The problem>
From the material below, pull each line containing the string "Refusal".

Data for analysis>
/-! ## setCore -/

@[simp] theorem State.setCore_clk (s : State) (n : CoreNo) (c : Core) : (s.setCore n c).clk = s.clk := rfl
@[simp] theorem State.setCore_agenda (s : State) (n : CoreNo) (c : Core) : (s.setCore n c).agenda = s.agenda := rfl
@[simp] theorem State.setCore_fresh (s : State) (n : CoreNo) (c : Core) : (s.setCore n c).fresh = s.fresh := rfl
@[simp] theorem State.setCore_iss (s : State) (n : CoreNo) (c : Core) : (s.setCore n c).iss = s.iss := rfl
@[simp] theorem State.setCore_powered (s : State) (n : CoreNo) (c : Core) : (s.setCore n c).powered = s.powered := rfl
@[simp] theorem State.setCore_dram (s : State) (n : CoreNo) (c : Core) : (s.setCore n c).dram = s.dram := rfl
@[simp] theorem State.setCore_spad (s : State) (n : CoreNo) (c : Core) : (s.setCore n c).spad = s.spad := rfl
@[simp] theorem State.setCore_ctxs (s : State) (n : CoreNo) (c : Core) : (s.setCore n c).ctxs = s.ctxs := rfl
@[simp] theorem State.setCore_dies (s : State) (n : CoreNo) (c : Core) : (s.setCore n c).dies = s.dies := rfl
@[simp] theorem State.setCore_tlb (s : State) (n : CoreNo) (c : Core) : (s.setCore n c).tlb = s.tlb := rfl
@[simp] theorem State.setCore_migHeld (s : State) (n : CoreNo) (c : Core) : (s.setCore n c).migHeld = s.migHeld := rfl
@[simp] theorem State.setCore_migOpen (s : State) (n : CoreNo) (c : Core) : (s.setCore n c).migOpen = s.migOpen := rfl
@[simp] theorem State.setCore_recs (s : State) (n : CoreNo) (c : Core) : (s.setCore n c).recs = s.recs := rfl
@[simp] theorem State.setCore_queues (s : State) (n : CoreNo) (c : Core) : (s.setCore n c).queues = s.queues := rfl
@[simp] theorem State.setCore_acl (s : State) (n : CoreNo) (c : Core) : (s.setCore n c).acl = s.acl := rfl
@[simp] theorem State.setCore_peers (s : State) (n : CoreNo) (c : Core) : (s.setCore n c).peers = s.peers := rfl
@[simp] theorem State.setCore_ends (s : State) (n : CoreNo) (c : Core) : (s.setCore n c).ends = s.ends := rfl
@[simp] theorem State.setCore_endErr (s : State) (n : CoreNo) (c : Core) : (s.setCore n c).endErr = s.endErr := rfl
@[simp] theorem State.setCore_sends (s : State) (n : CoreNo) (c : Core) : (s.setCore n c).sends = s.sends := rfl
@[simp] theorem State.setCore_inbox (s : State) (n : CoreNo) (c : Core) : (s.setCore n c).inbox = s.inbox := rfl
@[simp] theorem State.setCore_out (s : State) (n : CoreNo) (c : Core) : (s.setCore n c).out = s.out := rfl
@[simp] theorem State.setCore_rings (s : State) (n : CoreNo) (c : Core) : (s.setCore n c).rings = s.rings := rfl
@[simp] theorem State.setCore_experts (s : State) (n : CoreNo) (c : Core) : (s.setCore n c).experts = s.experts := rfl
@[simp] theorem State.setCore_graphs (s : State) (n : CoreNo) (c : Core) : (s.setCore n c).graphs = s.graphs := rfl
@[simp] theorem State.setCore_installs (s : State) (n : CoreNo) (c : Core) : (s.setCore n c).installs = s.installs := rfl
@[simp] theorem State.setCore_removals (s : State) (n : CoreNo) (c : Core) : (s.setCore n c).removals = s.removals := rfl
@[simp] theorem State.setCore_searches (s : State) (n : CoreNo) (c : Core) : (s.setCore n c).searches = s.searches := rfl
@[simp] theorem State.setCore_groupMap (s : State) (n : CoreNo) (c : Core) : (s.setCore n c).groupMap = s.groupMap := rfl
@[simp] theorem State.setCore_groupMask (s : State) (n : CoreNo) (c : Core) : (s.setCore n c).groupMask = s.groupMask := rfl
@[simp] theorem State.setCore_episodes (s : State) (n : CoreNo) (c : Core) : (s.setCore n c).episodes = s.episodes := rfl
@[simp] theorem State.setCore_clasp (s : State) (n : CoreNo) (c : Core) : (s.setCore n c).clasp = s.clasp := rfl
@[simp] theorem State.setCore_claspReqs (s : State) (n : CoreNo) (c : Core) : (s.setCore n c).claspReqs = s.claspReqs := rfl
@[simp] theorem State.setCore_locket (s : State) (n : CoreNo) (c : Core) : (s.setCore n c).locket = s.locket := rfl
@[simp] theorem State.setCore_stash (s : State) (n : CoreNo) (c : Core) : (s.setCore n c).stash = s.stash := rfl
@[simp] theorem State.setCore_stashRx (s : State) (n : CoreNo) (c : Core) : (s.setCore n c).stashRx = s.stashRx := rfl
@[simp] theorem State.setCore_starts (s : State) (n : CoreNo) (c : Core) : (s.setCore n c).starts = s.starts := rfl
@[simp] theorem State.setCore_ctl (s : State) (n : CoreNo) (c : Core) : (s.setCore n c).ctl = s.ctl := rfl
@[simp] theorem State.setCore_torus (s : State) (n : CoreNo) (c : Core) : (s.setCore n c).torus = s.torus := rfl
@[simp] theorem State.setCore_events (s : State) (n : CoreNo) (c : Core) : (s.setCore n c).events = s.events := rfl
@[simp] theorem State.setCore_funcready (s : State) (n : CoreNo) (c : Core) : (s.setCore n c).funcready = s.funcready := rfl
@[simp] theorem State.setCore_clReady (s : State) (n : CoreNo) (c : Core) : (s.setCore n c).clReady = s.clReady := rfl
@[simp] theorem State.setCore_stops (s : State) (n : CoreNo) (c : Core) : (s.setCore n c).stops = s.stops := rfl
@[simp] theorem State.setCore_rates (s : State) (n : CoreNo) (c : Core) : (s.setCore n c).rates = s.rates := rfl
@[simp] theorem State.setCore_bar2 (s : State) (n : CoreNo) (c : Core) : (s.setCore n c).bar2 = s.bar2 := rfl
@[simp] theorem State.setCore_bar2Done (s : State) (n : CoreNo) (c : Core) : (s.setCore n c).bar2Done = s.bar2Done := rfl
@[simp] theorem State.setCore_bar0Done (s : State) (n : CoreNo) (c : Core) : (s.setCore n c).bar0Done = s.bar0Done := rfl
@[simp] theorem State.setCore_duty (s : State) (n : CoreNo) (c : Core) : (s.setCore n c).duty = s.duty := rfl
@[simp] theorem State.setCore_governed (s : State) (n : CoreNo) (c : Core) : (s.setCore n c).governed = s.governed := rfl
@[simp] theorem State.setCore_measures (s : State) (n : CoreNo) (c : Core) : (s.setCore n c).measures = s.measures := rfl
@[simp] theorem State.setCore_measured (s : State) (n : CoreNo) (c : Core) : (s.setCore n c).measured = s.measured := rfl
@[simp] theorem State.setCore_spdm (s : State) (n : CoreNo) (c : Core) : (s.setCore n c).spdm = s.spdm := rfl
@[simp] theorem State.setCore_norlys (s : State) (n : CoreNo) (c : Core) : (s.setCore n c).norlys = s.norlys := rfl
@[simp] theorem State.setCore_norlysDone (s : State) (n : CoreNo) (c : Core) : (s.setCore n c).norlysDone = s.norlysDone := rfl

...

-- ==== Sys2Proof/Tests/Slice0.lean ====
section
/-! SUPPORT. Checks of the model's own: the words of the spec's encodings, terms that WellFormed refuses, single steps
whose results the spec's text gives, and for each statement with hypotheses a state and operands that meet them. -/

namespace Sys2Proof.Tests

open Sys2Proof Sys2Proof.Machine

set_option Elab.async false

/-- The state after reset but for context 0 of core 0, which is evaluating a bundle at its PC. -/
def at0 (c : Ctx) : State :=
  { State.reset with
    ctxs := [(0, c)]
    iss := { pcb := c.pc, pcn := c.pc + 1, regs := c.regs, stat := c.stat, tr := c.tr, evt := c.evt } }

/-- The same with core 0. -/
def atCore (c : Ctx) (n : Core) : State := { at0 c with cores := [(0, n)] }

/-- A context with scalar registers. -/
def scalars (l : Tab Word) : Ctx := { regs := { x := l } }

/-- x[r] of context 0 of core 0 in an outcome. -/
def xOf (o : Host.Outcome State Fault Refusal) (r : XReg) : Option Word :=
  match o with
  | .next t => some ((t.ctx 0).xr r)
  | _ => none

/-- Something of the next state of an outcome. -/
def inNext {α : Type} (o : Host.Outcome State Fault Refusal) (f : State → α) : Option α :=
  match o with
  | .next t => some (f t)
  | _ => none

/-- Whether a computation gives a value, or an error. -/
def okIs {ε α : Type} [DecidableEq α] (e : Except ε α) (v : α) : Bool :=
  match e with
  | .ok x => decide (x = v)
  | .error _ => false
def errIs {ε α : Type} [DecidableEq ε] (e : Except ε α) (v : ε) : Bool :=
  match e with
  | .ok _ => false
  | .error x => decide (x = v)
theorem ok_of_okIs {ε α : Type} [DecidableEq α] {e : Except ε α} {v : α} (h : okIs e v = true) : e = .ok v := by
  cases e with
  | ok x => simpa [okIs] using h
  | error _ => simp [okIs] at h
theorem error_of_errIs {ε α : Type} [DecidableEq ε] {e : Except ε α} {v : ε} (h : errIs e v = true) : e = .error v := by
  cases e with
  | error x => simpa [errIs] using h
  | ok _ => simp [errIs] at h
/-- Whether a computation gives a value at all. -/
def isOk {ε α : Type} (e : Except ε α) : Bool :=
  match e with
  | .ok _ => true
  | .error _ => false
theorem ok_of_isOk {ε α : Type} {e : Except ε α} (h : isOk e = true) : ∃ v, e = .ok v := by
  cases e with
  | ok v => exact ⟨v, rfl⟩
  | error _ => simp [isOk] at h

Exercise answer>
def xOf (o : Host.Outcome State Fault Refusal) (r : XReg) : Option Word :=
def inNext {α : Type} (o : Host.Outcome State Fault Refusal) (f : State → α) : Option α :=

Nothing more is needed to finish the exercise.